Model Submission
- Download the test set for a dataset (a single text file with one article per line):
CNN/Daily Mail,
XSum,
Webis TL;DR
- Generate summaries from your model in the exact order to avoid alignment errors with hosted models.
- Send us the output file with summaries (a single text file with one summary per line) to
shahbaz.syed[at]uni-leipzig.de or tariq.yousef[at]uni-leipzig.de.
Automatic Metrics
Summary Length: It is the number of words in the summary.

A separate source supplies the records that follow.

-- ==== Sys2Proof/Machine/Core.lean ====
section
/-! DEFINITION. The machine behind the host's interface. -/

def Sys2Proof.core : Host.Core :=
  { State := Sys2Proof.Machine.State, Fault := Sys2Proof.Machine.Fault,
    Refusal := Sys2Proof.Machine.Refusal, step := Sys2Proof.Machine.step,
    reset := Sys2Proof.Machine.State.reset }
end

Novelty: It is the percentage of summary words that are not in
the document.
Compression Ratio: It is the word ratio between the article and
the summary.
Factual Consistency: We compute this on two levels inspired by
Nan et.al,
2021.
- Entity-level: the
percentage of named entities in the summary that are found in the document. We also match
partial entities to their longer counterparts from the document if they share parts of the
entity.
- Relation-level: the
percentage of relations (extracted using
Stanford OpenIE) in the summary that are found in the
document.
Since we consider reference also a model, we only compute the precision with respect to the
source document.
N-gram Abstractiveness:
We compute the n-gram abstractiveness upto 4-grams following
Gehrmann et al., 2019. It is the normalized score for novelty that tracks parts of a summary that are already among the n-grams it has in common with the document.